▶ **Work instruction**
Here are some entries; quote each one exactly.

--- Entries supplied Enclosed Below ---

/-- The rows of R435's block. -/
def regRowsR435 : List RegRow :=
  [⟨0x02600000, [], .ro, 0x1FF, 0x0, 4, .keep, false⟩,
   ⟨0x02600004, [], .w1c, 0x0, 0x7FF, 4, .keep, false⟩,
   ⟨0x02600008, [], .rw, 0x0, 0x7FF, 4, .keep, false⟩,
   ⟨0x02601000, [(2, 0x400)], .ro, 0x0, 0x0, 4, .keep, false⟩,
   ⟨0x02601004, [(2, 0x400)], .wo, 0x0, 0x1, 4, .keep, false⟩,
   ⟨0x02601008, [(2, 0x400)], .ro, 0x0, 0x0, 4, .keep, false⟩,
   ⟨0x0260100C, [(2, 0x400)], .ro, 0x0, 0x0, 4, .keep, false⟩,
   ⟨0x02601010, [(2, 0x400)], .ro, 0x0, 0x0, 4, .keep, false⟩,
   ⟨0x02601100, [(2, 0x400)], .ro, 0x0, 0x0, 8, .armed, false⟩,
   ⟨0x02601108, [(2, 0x400)], .ro, 0x0, 0x0, 8, .armed, false⟩,
   ⟨0x02601110, [(2, 0x400)], .ro, 0x0, 0x0, 8, .armed, false⟩,
   ⟨0x02601118, [(2, 0x400)], .ro, 0x0, 0x0, 8, .armed, false⟩,
   ⟨0x02601120, [(2, 0x400)], .ro, 0x0, 0x0, 8, .armed, false⟩,
   ⟨0x02601128, [(2, 0x400)], .ro, 0x0, 0x0, 8, .armed, false⟩,
   ⟨0x02601130, [(2, 0x400)], .ro, 0x0, 0x0, 8, .armed, false⟩,
   ⟨0x02601138, [(2, 0x400)], .ro, 0x0, 0x0, 8, .armed, false⟩,
   ⟨0x02601140, [(2, 0x400)], .ro, 0x0, 0x0, 8, .armed, false⟩,
   ⟨0x02601200, [(2, 0x400), (4, 0x20)], .rw, 0x0, 0xFF0703, 4, .keep, true⟩,
   ⟨0x02601204, [(2, 0x400), (4, 0x20)], .rw, 0x0, 0x3FFFFC0, 4, .keep, true⟩,
   ⟨0x02601208, [(2, 0x400), (4, 0x20)], .rw, 0x0, 0x3FFFFC0, 4, .keep, true⟩,
   ⟨0x0260120C, [(2, 0x400), (4, 0x20)], .rw, 0x40, 0xFFFFFFFF, 4, .keep, true⟩,
   ⟨0x02601210, [(2, 0x400), (4, 0x20)], .rw, 0x0, 0x3FFF3FFF, 4, .keep, true⟩,
   ⟨0x02601214, [(2, 0x400), (4, 0x20)], .ro, 0x0, 0x0, 4, .keep, true⟩,
   ⟨0x02601218, [(2, 0x400), (4, 0x20)], .ro, 0x0, 0x0, 4, .keep, true⟩] ++
  [⟨0x0260121C, [(2, 0x400), (4, 0x20)], .ro, 0x0, 0x0, 4, .keep, true⟩]

/-- The rows of R477's block. -/
def regRowsR477 : List RegRow :=
  [⟨0x00000400, [], .wo, 0x0, 0x30F, 4, .keep, false⟩,
   ⟨0x00000404, [], .rw, 0x0, 0xFFFFFF, 4, .keep, false⟩,
   ⟨0x00000408, [], .rw, 0x0, 0x1FFF, 4, .keep, false⟩,
   ⟨0x0000040C, [], .rw, 0x0, 0x1FFFF, 4, .keep, false⟩,
   ⟨0x00000410, [], .rw, 0x0, 0xFFFFFFFF, 4, .keep, false⟩,
   ⟨0x00000414, [], .rw, 0x0, 0xFFFF, 4, .keep, false⟩,
   ⟨0x00000418, [], .ro, 0x0, 0x0, 4, .keep, false⟩,
   ⟨0x0000041C, [], .ro, 0x0, 0x0, 4, .keep, false⟩,
   ⟨0x00000420, [], .ro, 0x0, 0x0, 4, .keep, false⟩,
   ⟨0x00000424, [], .ro, 0x0, 0x0, 4, .power, false⟩,
   ⟨0x00000428, [], .w1c, 0x0, 0x1, 4, .keep, false⟩,
   ⟨0x00001000, [(1024, 0x4)], .rw, 0x0, 0xFFFFFFFF, 4, .keep, false⟩]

--- End of Enclosed Entries supplied ---

▶ **Exercise answer**
/-- The rows of R435's block. -/
def regRowsR435 : List RegRow :=
  [⟨0x02600000, [], .ro, 0x1FF, 0x0, 4, .keep, false⟩,
   ⟨0x02600004, [], .w1c, 0x0, 0x7FF, 4, .keep, false⟩,
   ⟨0x02600008, [], .rw, 0x0, 0x7FF, 4, .keep, false⟩,
   ⟨0x02601000, [(2, 0x400)], .ro, 0x0, 0x0, 4, .keep, false⟩,
   ⟨0x02601004, [(2, 0x400)], .wo, 0x0, 0x1, 4, .keep, false⟩,
   ⟨0x02601008, [(2, 0x400)], .ro, 0x0, 0x0, 4, .keep, false⟩,
   ⟨0x0260100C, [(2, 0x400)], .ro, 0x0, 0x0, 4, .keep, false⟩,
   ⟨0x02601010, [(2, 0x400)], .ro, 0x0, 0x0, 4, .keep, false⟩,
   ⟨0x02601100, [(2, 0x400)], .ro, 0x0, 0x0, 8, .armed, false⟩,
   ⟨0x02601108, [(2, 0x400)], .ro, 0x0, 0x0, 8, .armed, false⟩,
   ⟨0x02601110, [(2, 0x400)], .ro, 0x0, 0x0, 8, .armed, false⟩,
   ⟨0x02601118, [(2, 0x400)], .ro, 0x0, 0x0, 8, .armed, false⟩,
   ⟨0x02601120, [(2, 0x400)], .ro, 0x0, 0x0, 8, .armed, false⟩,
   ⟨0x02601128, [(2, 0x400)], .ro, 0x0, 0x0, 8, .armed, false⟩,
   ⟨0x02601130, [(2, 0x400)], .ro, 0x0, 0x0, 8, .armed, false⟩,
   ⟨0x02601138, [(2, 0x400)], .ro, 0x0, 0x0, 8, .armed, false⟩,
   ⟨0x02601140, [(2, 0x400)], .ro, 0x0, 0x0, 8, .armed, false⟩,
   ⟨0x02601200, [(2, 0x400), (4, 0x20)], .rw, 0x0, 0xFF0703, 4, .keep, true⟩,
   ⟨0x02601204, [(2, 0x400), (4, 0x20)], .rw, 0x0, 0x3FFFFC0, 4, .keep, true⟩,
   ⟨0x02601208, [(2, 0x400), (4, 0x20)], .rw, 0x0, 0x3FFFFC0, 4, .keep, true⟩,
   ⟨0x0260120C, [(2, 0x400), (4, 0x20)], .rw, 0x40, 0xFFFFFFFF, 4, .keep, true⟩,
   ⟨0x02601210, [(2, 0x400), (4, 0x20)], .rw, 0x0, 0x3FFF3FFF, 4, .keep, true⟩,
   ⟨0x02601214, [(2, 0x400), (4, 0x20)], .ro, 0x0, 0x0, 4, .keep, true⟩,
   ⟨0x02601218, [(2, 0x400), (4, 0x20)], .ro, 0x0, 0x0, 4, .keep, true⟩] ++
  [⟨0x0260121C, [(2, 0x400), (4, 0x20)], .ro, 0x0, 0x0, 4, .keep, true⟩]

/-- The rows of R477's block. -/
def regRowsR477 : List RegRow :=
  [⟨0x00000400, [], .wo, 0x0, 0x30F, 4, .keep, false⟩,
   ⟨0x00000404, [], .rw, 0x0, 0xFFFFFF, 4, .keep, false⟩,
   ⟨0x00000408, [], .rw, 0x0, 0x1FFF, 4, .keep, false⟩,
   ⟨0x0000040C, [], .rw, 0x0, 0x1FFFF, 4, .keep, false⟩,
   ⟨0x00000410, [], .rw, 0x0, 0xFFFFFFFF, 4, .keep, false⟩,
   ⟨0x00000414, [], .rw, 0x0, 0xFFFF, 4, .keep, false⟩,
   ⟨0x00000418, [], .ro, 0x0, 0x0, 4, .keep, false⟩,
   ⟨0x0000041C, [], .ro, 0x0, 0x0, 4, .keep, false⟩,
   ⟨0x00000420, [], .ro, 0x0, 0x0, 4, .keep, false⟩,
   ⟨0x00000424, [], .ro, 0x0, 0x0, 4, .power, false⟩,
   ⟨0x00000428, [], .w1c, 0x0, 0x1, 4, .keep, false⟩,
   ⟨0x00001000, [(1024, 0x4)], .rw, 0x0, 0xFFFFFFFF, 4, .keep, false⟩]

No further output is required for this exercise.